Feel free to skip the next two paragraph if you don't want the pre-story 

My friends recently brought me snowboarding for a Christmas present on Monday (we ended up riding for 4 hours) and I'm COMPLETELY addicted now. I rented a board and boots from the mountain (We went to Silver Mountain in Kellogg, Idaho) so it was probably a basic camber board, and I have no way of knowing for sure unless I go back up there because I didn't know anything about boarding at all then... I had managed to borrow some snowmobiling pants and coat from my father in law and since then I purchased some 10,000mm Aperture pants and Sessions Coat, and for this Wednesday I'm borrowing my friend's flat board, bindings and size 13 boots. His board is a bit short on me by 5cm, but it will do to get a bit more practice in.

As previously stated I'm a new rider, 4 hours of experience. First 20 minutes were me on the bunny hill with 2 friends, next 2 hours and 40 minutes were 3 runs of the green runs, then the last hour were 2 blue runs with some pretty steep grades and turns. I picked up the balance and heel side quickly and have no attempted toe side beyond realizing that if I try it when I should be heel siding I eat snow  I'll be practicing carving this Wednesday, but I am loving everything that has to do with boarding.

So I'm getting my own board, bindings and boots and have been researching as stated above for about 15 hours over the past 5 days.

I ordered some Burton Ambush boots (size 13) which are a bit too above my skill level, but most places recommend spending a bit more on the boots that you can grow into. They are light and have a speed lacing system, and I tried on a few pair of boots at Sports Outlet here in Spokane and at Zumiez and the Burtons fit the best, and were very comfortable. They also have a boot size reduction so I won't be as much at risk for the overhang.

As far as the board though, hence me posting on the board topic, I'm still a tiny bit up in the air about a traditional camber board or a reverse camber board. My girlfriend and one of my friends use a positive camber board, and one uses the flat one I'm borrowing, and they don't ride in the park much at all. I'll ride the same way and it is mostly powder where I live. I am worried if I get something like the Sapient Stash with bindings (Sapient 2012 Stash 164 cm Mens Rocker Snowboard + Sapient Stash Bindings | eBay) that I won't be able to keep up speed wise with them.
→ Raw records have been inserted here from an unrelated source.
-- ==== Sys2Proof/Machine/Image.lean ====
section
/-!
DEFINITION. The flash's bytes and the configuration image in them (03_startup_fuses_and_image.md R113 to R122): the byte store, the header
and the section table as they are laid out, the checks of step 3a and of step 3c with the ranges every chapter states, and what a loaded
image makes of the block.
-/
namespace Sys2Proof.Machine

/-- `x` lies from `lo` to `hi`. -/
def inR (lo hi x : Nat) : Bool := lo ≤ x && x ≤ hi

/-! ## The byte store (R112, R121) -/

/-- What an address not listed reads as: the erased flash (assumption 4). -/
def erasedByte : Byte := 0xFF
/-- A flash byte. -/
def flashGet (m : List Host.Cell) (a : Nat) : Byte := match m.find? fun c => c.1 = a with
  | some c => c.2
  | none => erasedByte
/-- A byte written; the list stays ascending and lists no erased byte. -/
def flashPut : List Host.Cell → Nat → Byte → List Host.Cell
  | [], a, b => if b = erasedByte then [] else [(a, b)]
  | c :: cs, a, b =>
    if c.1 < a then c :: flashPut cs a b
    else
      let rest := if c.1 = a then cs else c :: cs
      if b = erasedByte then rest else (a, b) :: rest
/-- A 4 KiB sector erased. -/
def flashErase (m : List Host.Cell) (addr : Nat) : List Host.Cell := m.filter fun c => c.1 / 4096 ≠ addr / 4096
/-- Bytes programmed from `base` on: a program only clears bits (assumption 61). -/
def flashProgram (m : List Host.Cell) (base : Nat) (bytes : List Nat) : List Host.Cell :=
  (bytes.mapIdx fun i b => (base + i, BitVec.ofNat 8 b)).foldl (fun m x => flashPut m x.1 (flashGet m x.1 &&& x.2)) m
/-- The canonical form: strictly ascending addresses, no erased byte listed. -/
def Memory.wf : List Host.Cell → Bool
  | [] => true
  | c :: cs => decide (c.2 ≠ erasedByte) && cs.all (fun d => decide (c.1 < d.1)) && Memory.wf cs
/-- The n bytes from address a on. -/
def flashBytes (m : List Host.Cell) (a n : Nat) : List Nat := (List.range n).map fun i => (flashGet m (a + i)).toNat
/-- A little-endian number of bytes. -/
def leNat (bs : List Nat) : Nat := bs.foldr (fun b a => b + 256 * a) 0
/-- The little-endian number of n bytes at an address of the flash. -/
def flashLe (m : List Host.Cell) (a n : Nat) : Nat := leNat (flashBytes m a n)
/-- The n little-endian words from address a on. -/
def flashWords (m : List Host.Cell) (a n : Nat) : List W32 := (List.range n).map fun i => w32 (flashLe m (a + 4 * i) 4)

/-! ## Header (R116, R119) -/

/-- Entry i of the section table. -/
def sectionAt (m : List Host.Cell) (i : Nat) : Section :=
  let a := 0x030 + 16 * i
  { type := flashLe m a 2, offset := flashLe m (a + 4) 4, length := flashLe m (a + 8) 4 }
/-- The runs of bytes that the header table does not name, as address and length. -/
def headerGaps : List (Nat × Nat) := [(0x00A, 2), (0x016, 2), (0x026, 10), (0x191, 0xE6F)]
/-- The image header in the flash. -/
def headerOf (m : List Host.Cell) : Header :=
  let flags := flashLe m 0x00C 4
  { magicOk := decide (flashBytes m 0 4 = [0x47, 0x4C, 0x44, 0x33]), format := flashLe m 0x004 2, part := flashLe m 0x006 2
    major := flashLe m 0x008 1, minor := flashLe m 0x009 1, deploy := flags.testBit 0, ret := flags.testBit 1
    flagsOther := decide (4 ≤ flags), imageLen := flashLe m 0x010 4, nvMode := flashLe m 0x014 1, nvSckDiv := flashLe m 0x015 1
    configId := w32 (flashLe m 0x018 4), logBase := flashLe m 0x01C 4, fhSectors := flashLe m 0x020 2, sdSectors := flashLe m 0x022 2
    cntSectors := flashLe m 0x024 2, sections := (List.range 16).map (sectionAt m), pubkey := flashBytes m 0x130 97
    otherZero := headerGaps.all fun g => (flashBytes m g.1 g.2).all (· = 0) }
/-- The first two checks of R119, made at the end of step 3a; 0 where both pass. -/
def headerCode (h : Header) (density : Nat) : Nat :=
  if !h.magicOk || h.format ≠ 1 || h.part ≠ 0x06D3 || h.major ≠ 3 || h.minor ≠ 1 then 0x11
  else if h.imageLen % 4096 ≠ 0 || h.imageLen < 8192 || 2 ^ density < 8 * h.imageLen || 2 < h.nvMode || !inR 10 255 h.nvSckDiv then 0x14
  else 0
/-- The read mode of the body: the header's where the SFDP table offers it, else single SPI (R115, R122). -/
def bodyMode (h : Header) (d : Discovery) : Nat :=
  if (h.nvMode = 1 && !d.quad114) || (h.nvMode = 2 && !d.quad144) then 0 else h.nvMode
/-- Two sections overlap. -/
def overlap (a b : Section) : Bool := a.offset < b.offset + b.length && b.offset < a.offset + a.length
/-- Sections in pairs do not overlap. -/
def noOverlap : List Section → Bool
  | [] => true
  | a :: rest => rest.all (fun b => !overlap a b) && noOverlap rest
/-- A section's place and length (R117): contexts are records of 576 bytes, model sets 1 to 64 slots of 4 KiB. -/
def placeOk (h : Header) (x : Section) : Bool :=
  let lenOk := if x.type = 3 then x.length % 576 = 0 else if x.type = 4 then x.length % 4096 = 0 && inR 1 64 (x.length / 4096) else true
  x.type ≤ 5 && x.offset % 4096 = 0 && 4096 ≤ x.offset && x.offset + x.length ≤ h.imageLen - 4096 && lenOk
/-- The section table and the log area (R116, R117, R119). -/
def tableOk (h : Header) (density : Nat) : Bool :=
  let used := h.sections.filter fun x => x.type ≠ 0
  let count (t : Nat) : Nat := (used.filter fun x => x.type = t).length
  let once := [1, 2, 4, 5].all fun t => count t = 1
  let logOk := h.logBase % 65536 = 0 && h.imageLen ≤ h.logBase && ([h.fhSectors, h.sdSectors, h.cntSectors].all fun n => 16 ≤ n) &&
    8 * (h.logBase + 4096 * (h.fhSectors + h.sdSectors + h.cntSectors)) ≤ 2 ^ density
  h.otherZero && once && count 3 ≤ 1 && used.all (placeOk h) && noOverlap used && logOk

/-! ## The sections' content (R109, R117) -/

/-- The section of a type, empty where the image has none. -/
def sectionOf (h : Header) (t : Nat) : Section := (h.sections.find? fun x => x.type = t).getD {}
/-- Tile g's user calibration, 8 bytes in tile order. -/
def userCalAt (m : List Host.Cell) (a g : Nat) : UserCal :=
  let b := a + 8 * g
  { vratio := flashLe m b 2, iratio := flashLe m (b + 2) 2, vofsU := signed 16 (flashLe m (b + 4) 2), tofsU := signed 16 (flashLe m (b + 6) 2) }
/-- The zones with the user calibration of their tiles and the ageing bytes of their arrays; `t` and `r` are the addresses of the next
tile's and the next array's bytes. -/
def withUserCal (m : List Host.Cell) : List ZoneImage → Nat → Nat → List ZoneImage
  | [], _, _ => []
  | z :: zs, t, r =>
    { z with tiles := z.tiles.mapIdx fun i c => { c with user := userCalAt m t i }
             arrays := z.arrays.mapIdx fun i c => { c with age := flashLe m (r + i) 1 } } ::
      withUserCal m zs (t + 8 * z.tiles.length) (r + z.arrays.length)
/-- Tiles of all zones. -/
def tileTotal (zs : List ZoneImage) : Nat := sumN (zs.map fun z => z.tiles.length)
/-- Arrays of all zones. -/
def arrayTotal (zs : List ZoneImage) : Nat := sumN (zs.map fun z => z.arrays.length)
/-- The image in the flash: its configuration section's content, the 576-byte contexts, the 4 KiB model sets and the user calibration. -/
def imageOf (m : List Host.Cell) (h : Header) : Image :=
  let cfg := sectionOf h 2
  let c := Config.configOf (flashBytes m cfg.offset cfg.length)
  let cx := sectionOf h 3
  let ms := sectionOf h 4
  let uc := (sectionOf h 5).offset
  { c with
    contexts := (List.range (cx.length / 576)).map fun i => flashWords m (cx.offset + 576 * i) 144
    sets := (List.range (ms.length / 4096)).map fun i => flashWords m (ms.offset + 4096 * i) 1024
    zones := withUserCal m c.zones uc (uc + 8 * tileTotal c.zones) }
They use groomed runs a lot, and then do tree runs whenever possible. I also want to be able to carve effectively and plan on having this board for the remainder of the season (I'll buy another board when the season ends and the prices drop, preferably a different style) so I need to be able to grow into it a little.

My other choice is going to the Discount Sports shop here in Spokane, WA and get a LTD Ace traditional camber board like this one (LTD Ace Snowboard Reg Camber LTD Ace NEW Snowboard Regular Camber 148 cm Retail: $379.99 sku- 38453 Detail Page) along with some full support bindings (Roughly $180 bindings) that are probably better if not a little heavier than those sapient ones for the $260 in a package.

I am 214lbs in my boarding gear (minus boots that aren't here yet)
6'0"
Boot size 13
I will probably not do much freestyle/park riding but do like to pull tricks on the wake board and probably will on the snowboard on groomed runs.

I also understand that most of this is a matter of "Ride and realize how you really want to ride" but I'm on a low budget here and want to have gear I can "Learn in too" for the rest of the season so I would REALLY appreciate some experienced riders opinions  I'm a quick learner, so if one board is much better to have after the learning curve I'd rather go with that because I'm not crashing on runs anymore, but I'm sure I'll crash when I am learning carving lol.

Thanks! Also thanks for this forum, it is an awesome compilation of information!


----------



## Riley212 (Nov 9, 2011)

if you really are on a budget , find a used board from craigslist, buy one from one of the big companies. anything size 160-165 will fit you.

get one for cheap and shred it up your first season. and save for something nice next season when your new skills will appreciate it more. 

the ones you mentioned aren't bad but you can find nicer used stuff.

also check out these boards, i bougth one but havent ridden it yet, seems pretty solid http://www.blanksnowboards.com/
the 160 regular camber would work


----------



## SnowSource (Aug 21, 2011)

First, the 148cm board you provided a link to is awfully short. As a beginner, it may be okay to go a little shorter but definitely not that short. Next, you did a wise thing by purchasing a quality boot that fits well. Now you need to wisely choose a board and bindings. I recommend buying something that won't punish you while you're in a learning period and will also not limit you when you're ready to progress. I would buy a board with a moderate flex rating, hybrid camber or regular camber, and directional twin shape. I would buy a binding with a medium/soft flex rating and a lot of adjustability so you can pin point exactly what you want out of a binding.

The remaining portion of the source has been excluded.